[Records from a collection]
================================

@[simp] theorem countTick_tick : s.countTick.tick = truncTo s.params.tickW (s.tick + 1) := rfl
@[simp] theorem countTick_acc : s.countTick.acc = s.acc := rfl
@[simp] theorem countTick_idx : s.countTick.idx = s.idx := rfl
@[simp] theorem countTick_done : s.countTick.done = s.done := rfl
@[simp] theorem countTick_elatch : s.countTick.elatch = s.elatch := rfl
@[simp] theorem countTick_tpend : s.countTick.tpend = s.tpend := rfl
@[simp] theorem countTick_tmr : s.countTick.tmr = s.tmr := rfl
@[simp] theorem countTick_eie : s.countTick.eie = s.eie := rfl
@[simp] theorem countTick_gie : s.countTick.gie = s.gie := rfl
@[simp] theorem countTick_isr : s.countTick.isr = s.isr := rfl
@[simp] theorem countTick_act : s.countTick.act = s.act := rfl
@[simp] theorem countTick_ind : s.countTick.ind = s.ind := rfl
@[simp] theorem countTick_fg : s.countTick.fg = s.fg := rfl
@[simp] theorem countTick_obs : s.countTick.obs = s.obs := rfl
@[simp] theorem countTick_dtr : s.countTick.dtr = s.dtr := rfl
@[simp] theorem countTick_params : s.countTick.params = s.params := rfl
@[simp] theorem countTick_script : s.countTick.script = s.script := rfl
@[simp] theorem countTick_turn : s.countTick.turn = s.turn := rfl

@[simp] theorem zeroTick_tick : s.zeroTick.tick = 0 := rfl
@[simp] theorem zeroTick_acc : s.zeroTick.acc = s.acc := rfl
@[simp] theorem zeroTick_idx : s.zeroTick.idx = s.idx := rfl
@[simp] theorem zeroTick_done : s.zeroTick.done = s.done := rfl
@[simp] theorem zeroTick_elatch : s.zeroTick.elatch = s.elatch := rfl
@[simp] theorem zeroTick_tpend : s.zeroTick.tpend = s.tpend := rfl
@[simp] theorem zeroTick_tmr : s.zeroTick.tmr = s.tmr := rfl
@[simp] theorem zeroTick_eie : s.zeroTick.eie = s.eie := rfl
@[simp] theorem zeroTick_gie : s.zeroTick.gie = s.gie := rfl
@[simp] theorem zeroTick_isr : s.zeroTick.isr = s.isr := rfl
@[simp] theorem zeroTick_act : s.zeroTick.act = s.act := rfl
@[simp] theorem zeroTick_ind : s.zeroTick.ind = s.ind := rfl
@[simp] theorem zeroTick_fg : s.zeroTick.fg = s.fg := rfl
@[simp] theorem zeroTick_obs : s.zeroTick.obs = s.obs := rfl
@[simp] theorem zeroTick_dtr : s.zeroTick.dtr = s.dtr := rfl
@[simp] theorem zeroTick_params : s.zeroTick.params = s.params := rfl
@[simp] theorem zeroTick_script : s.zeroTick.script = s.script := rfl
@[simp] theorem zeroTick_turn : s.zeroTick.turn = s.turn := rfl

@[simp] theorem shiftIn_tick (b : Bool) : (s.shiftIn b).tick = s.tick := rfl
@[simp] theorem shiftIn_acc (b : Bool) : (s.shiftIn b).acc = truncTo s.params.accW ((s.acc <<< 1) ||| b.toNat) := rfl
@[simp] theorem shiftIn_idx (b : Bool) : (s.shiftIn b).idx = s.idx := rfl
@[simp] theorem shiftIn_done (b : Bool) : (s.shiftIn b).done = s.done := rfl
@[simp] theorem shiftIn_elatch (b : Bool) : (s.shiftIn b).elatch = s.elatch := rfl
@[simp] theorem shiftIn_tpend (b : Bool) : (s.shiftIn b).tpend = s.tpend := rfl
@[simp] theorem shiftIn_tmr (b : Bool) : (s.shiftIn b).tmr = s.tmr := rfl
@[simp] theorem shiftIn_eie (b : Bool) : (s.shiftIn b).eie = s.eie := rfl
@[simp] theorem shiftIn_gie (b : Bool) : (s.shiftIn b).gie = s.gie := rfl
@[simp] theorem shiftIn_isr (b : Bool) : (s.shiftIn b).isr = s.isr := rfl
@[simp] theorem shiftIn_act (b : Bool) : (s.shiftIn b).act = s.act := rfl
@[simp] theorem shiftIn_ind (b : Bool) : (s.shiftIn b).ind = s.ind := rfl
@[simp] theorem shiftIn_fg (b : Bool) : (s.shiftIn b).fg = s.fg := rfl
@[simp] theorem shiftIn_obs (b : Bool) : (s.shiftIn b).obs = s.obs := rfl
@[simp] theorem shiftIn_dtr (b : Bool) : (s.shiftIn b).dtr = s.dtr := rfl
@[simp] theorem shiftIn_params (b : Bool) : (s.shiftIn b).params = s.params := rfl
@[simp] theorem shiftIn_script (b : Bool) : (s.shiftIn b).script = s.script := rfl
@[simp] theorem shiftIn_turn (b : Bool) : (s.shiftIn b).turn = s.turn := rfl

@[simp] theorem countBit_tick : s.countBit.tick = s.tick := rfl
@[simp] theorem countBit_acc : s.countBit.acc = s.acc := rfl
@[simp] theorem countBit_idx : s.countBit.idx = if h : s.idx.val < 32 then ⟨s.idx.val + 1, Nat.succ_lt_succ h⟩ else s.idx := rfl
@[simp] theorem countBit_done : s.countBit.done = s.done := rfl
@[simp] theorem countBit_elatch : s.countBit.elatch = s.elatch := rfl
@[simp] theorem countBit_tpend : s.countBit.tpend = s.tpend := rfl
@[simp] theorem countBit_tmr : s.countBit.tmr = s.tmr := rfl
@[simp] theorem countBit_eie : s.countBit.eie = s.eie := rfl
@[simp] theorem countBit_gie : s.countBit.gie = s.gie := rfl
@[simp] theorem countBit_isr : s.countBit.isr = s.isr := rfl
@[simp] theorem countBit_act : s.countBit.act = s.act := rfl
@[simp] theorem countBit_ind : s.countBit.ind = s.ind := rfl
@[simp] theorem countBit_fg : s.countBit.fg = s.fg := rfl
@[simp] theorem countBit_obs : s.countBit.obs = s.obs := rfl
@[simp] theorem countBit_dtr : s.countBit.dtr = s.dtr := rfl
@[simp] theorem countBit_params : s.countBit.params = s.params := rfl
@[simp] theorem countBit_script : s.countBit.script = s.script := rfl
@[simp] theorem countBit_turn : s.countBit.turn = s.turn := rfl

================================

In the answer, the lines from the first line of the data above through the line containing "s.countTick.fg = s.fg := rfl" must appear exactly as written, with nothing else.

- RESULT OF THE TASK:
@[simp] theorem countTick_tick : s.countTick.tick = truncTo s.params.tickW (s.tick + 1) := rfl
@[simp] theorem countTick_acc : s.countTick.acc = s.acc := rfl
@[simp] theorem countTick_idx : s.countTick.idx = s.idx := rfl
@[simp] theorem countTick_done : s.countTick.done = s.done := rfl
@[simp] theorem countTick_elatch : s.countTick.elatch = s.elatch := rfl
@[simp] theorem countTick_tpend : s.countTick.tpend = s.tpend := rfl
@[simp] theorem countTick_tmr : s.countTick.tmr = s.tmr := rfl
@[simp] theorem countTick_eie : s.countTick.eie = s.eie := rfl
@[simp] theorem countTick_gie : s.countTick.gie = s.gie := rfl
@[simp] theorem countTick_isr : s.countTick.isr = s.isr := rfl
@[simp] theorem countTick_act : s.countTick.act = s.act := rfl
@[simp] theorem countTick_ind : s.countTick.ind = s.ind := rfl
@[simp] theorem countTick_fg : s.countTick.fg = s.fg := rfl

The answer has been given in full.